Size: 121 mm x 82 mm

Grade: Uncirculated

History

About this notgeld or emergency money banknote:

Obverse:

The Bonifatius monument in Fulda.

Bonifatius or Boniface lived in the years between 673 and 755 in Dokkum in Friesland. He was a missionary that worked pretty much in what could only be referred to as pagan times. He was a true reformer for the church within the Frankish Empire and one of the most important ever in German history. Many significant roles were accomplished in his lifetime. Bishop of Mainz, Mission Archbishop, Papal Legate for Germania and the last Bishop of Utrecht.  The work he carried out saw him being held in the highest esteem by the German people as since the 16th century he has held the title of “Apostle of the Germans”.

Reverse:

The Orangerie Festsaal (festival hall) in Fulda.

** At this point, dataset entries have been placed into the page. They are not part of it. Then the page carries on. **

-- ==== Sys2Proof/Laws/PerInstr.lean ====
section
/-! SUPPORT. Laws/PerInstr.lean: what is said of each instruction as syntax, one lemma per constructor. -/

namespace Sys2Proof.Laws

/-- The encoding has the length its own first byte announces (rules R90, R91, R102). -/
def EncodedLength.Statement (i : Instr) : Prop :=
  (encode i).length = (lengthOf ((encode i).headD 0)).toNat

/-- From the bytes of the encoding. -/
theorem encodedLength_of_bytes {i : Instr} (op : Byte) (bs : List Byte) (h : encode i = op :: bs)
    (hl : (lengthOf op).toNat = bs.length + 1) : EncodedLength.Statement i := by
  simp only [EncodedLength.Statement, h, List.headD_cons, hl, List.length_cons]
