/-- Tile 3 of rule R263, every column inked, and two sprites: the first in the cache plain, the second flipped and with
attribute bit 4, one on the right edge (x = 160 covers columns 152 to 159) or the left (x = 1 covers column 0). -/
def spriteRow (x0 x1 : Byte) : State :=
  { base with
    ram := [(0x8030, 0xF0), (0x8031, 0x0F)]
    ppu := { base.ppu with lcdc := 0x93, cache := [⟨16, x0, 3, 0x00⟩, ⟨16, x1, 3, 0x30⟩] } }

/-- What the statement's `ink` of a sprite is, at its first and last column and just past them. -/
theorem witness_RendersOneRow_ink :
    let s := spriteRow 1 160
    [0, 1].map (fun px => (spriteInk s 0 ⟨16, 1, 3, 0x00⟩ px).toNat) = [2, 0] ∧
      [151, 152, 159].map (fun px => (spriteInk s 0 ⟨16, 160, 3, 0x30⟩ px).toNat) = [0, 2, 1] := by
  decide +kernel

/-- The hypotheses of the two clauses about a column: sprites off; sprites on and none there; the later of two sprites on a
column, and the earlier where the later puts nothing. -/
theorem witness_RendersOneRow :
    base.pb.wf = true ∧ base.ppu.lcdc.getLsbD 1 = false ∧ (0 : Nat) < 160 ∧ (159 : Nat) < 160 ∧
      (spriteRow 12 14).ppu.lcdc.getLsbD 1 = true ∧
      ((spriteRow 12 14).ppu.cache.all fun o => spriteInk (spriteRow 12 14) 0 o 3 = 0 ∧ spriteInk (spriteRow 12 14) 0 o 14 = 0) ∧
      (spriteRow 12 14).ppu.cache = [⟨16, 12, 3, 0x00⟩] ++ ⟨16, 14, 3, 0x30⟩ :: [] ∧
      spriteInk (spriteRow 12 14) 0 ⟨16, 14, 3, 0x30⟩ 6 ≠ 0 ∧
      (spriteRow 12 14).ppu.cache = [] ++ ⟨16, 12, 3, 0x00⟩ :: [⟨16, 14, 3, 0x30⟩] ∧
      spriteInk (spriteRow 12 14) 0 ⟨16, 12, 3, 0x00⟩ 5 ≠ 0 ∧ spriteInk (spriteRow 12 14) 0 ⟨16, 14, 3, 0x30⟩ 5 = 0 := by
  decide +kernel

/-- The window's first pixel, and its last uncovered one. -/
theorem witness_RendersOneRow_window :
    let s := picture 0xB1 0 15
    s.ppu.lcdc.getLsbD 5 = true ∧ s.ppu.wy.toNat ≤ 0 ∧ s.ppu.wx.toNat ≤ 8 + 7 ∧ ¬ s.ppu.wx.toNat ≤ 7 + 7 := by
  refine ⟨?_, ?_, ?_, ?_⟩ <;> decide +kernel

/-- A bad ramp or palette order would show here (rule R261): OBP1 = 0x1B reverses the four shades. -/
theorem test_palette_register :
    let s := spriteRow 12 14
    let t := { s with cfg := { s.cfg with palette := .register }, ppu := { s.ppu with bgp := 0x03, obp0 := 0xE4, obp1 := 0x1B } }
    [3, 4, 5, 6, 13, 14].map (fun px => (((renderRow t 0)[px]?).map (pixelRgb t))) =
      [some ⟨0, 0, 0⟩, some ⟨170, 170, 170⟩, some ⟨170, 170, 170⟩, some ⟨170, 170, 170⟩, some ⟨85, 85, 85⟩, some ⟨0, 0, 0⟩] := by
  decide +kernel

theorem witness_FrameOfTicks :
    frame0.ppu.Legal ∧ frame0.ppu.lcdc.getLsbD 7 = true ∧ ¬(frame0.ppu.mode = .hblank ∧ frame0.ppu.line = 0) :=
  ⟨⟨by decide, by show (0 : Nat) < 144; decide, by decide⟩, by decide, by decide⟩

theorem witness_StepKeepsInv : base.Inv ∧ ∃ t, step (code [0x00] base) = .next t :=
  ⟨⟨by decide, by decide, by decide, ⟨by decide, by show (0 : Nat) ≤ 144; decide, by decide⟩, by decide⟩, ⟨_, by rfl⟩⟩

theorem witness_ResetInv : banked.cfg.wellFormed = true ∧ Config.default.wellFormed = true := by decide

end Sys2Proof.Tests
end

section
/-! PROOFS. The decoder: its fields, the bytes an opcode stands for, and that it is total (O2). -/

namespace Sys2Proof

/-- The number a 2-bit field holds. -/
def Quad.toNat : Quad → Nat
  | .q0 => 0 | .q1 => 1 | .q2 => 2 | .q3 => 3

/-- A byte with the given fields `x`, `y` and `z` (rule R91). -/
def ofFields (x : Quad) (y z : Oct) : Byte := BitVec.ofNat 8 (64 * x.toNat + 8 * y.toNat + z.toNat)

/-- A byte is its three fields. -/
theorem ofFields_fields : ∀ b : Byte, ofFields (fieldX b) (fieldY b) (fieldZ b) = b := by decide

/-- The bytes after the opcode of an instruction with operand byte `n8` or operand word `n16` (rules R63, R91). -/
def Len.operandBytes (n8 : Byte) (n16 : Word) : Len → List Byte
  | .one => []
  | .two => [n8]
  | .three => [loByte n16, hiByte n16]

/-- An instruction of the extended table is encoded as the 0xCB byte and the byte it is decoded from (rule R99). -/
theorem encode_decodeCb (sub : Byte) : encode (decodeCb sub) = [0xCB, sub] := by
  suffices h : encode (decodeCb sub) = [0xCB, ofFields (fieldX sub) (fieldY sub) (fieldZ sub)] by
    rwa [ofFields_fields] at h
  unfold decodeCb
  cases fieldX sub <;> cases fieldY sub <;> cases fieldZ sub <;> rfl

Orangeries were a highly fashionable type of green house that were favored by the nobility for there houses. Predominantly they were to house citrus trees enabling them to grow through the harsh winters in relative protection. Truly a symbol of wealth. When the Italians first started to make glass that was relatively clear it enabled the building of this types of architecture. An orangery was constructed first in Padua, Italy in 1545. The Renaissance gardens of Italy took the style to heart and it spread quickly across Europe.

The Orangerie in Fulda was designed by Maximilian von Welsch and construction started around 1721. Its role was mainly as a baroque space for use during summer festivals and then through the winter months they kept there orange and lemon trees within as a Topiary.

The 1918 version of this banknote had the image of the northern wing of the city palace.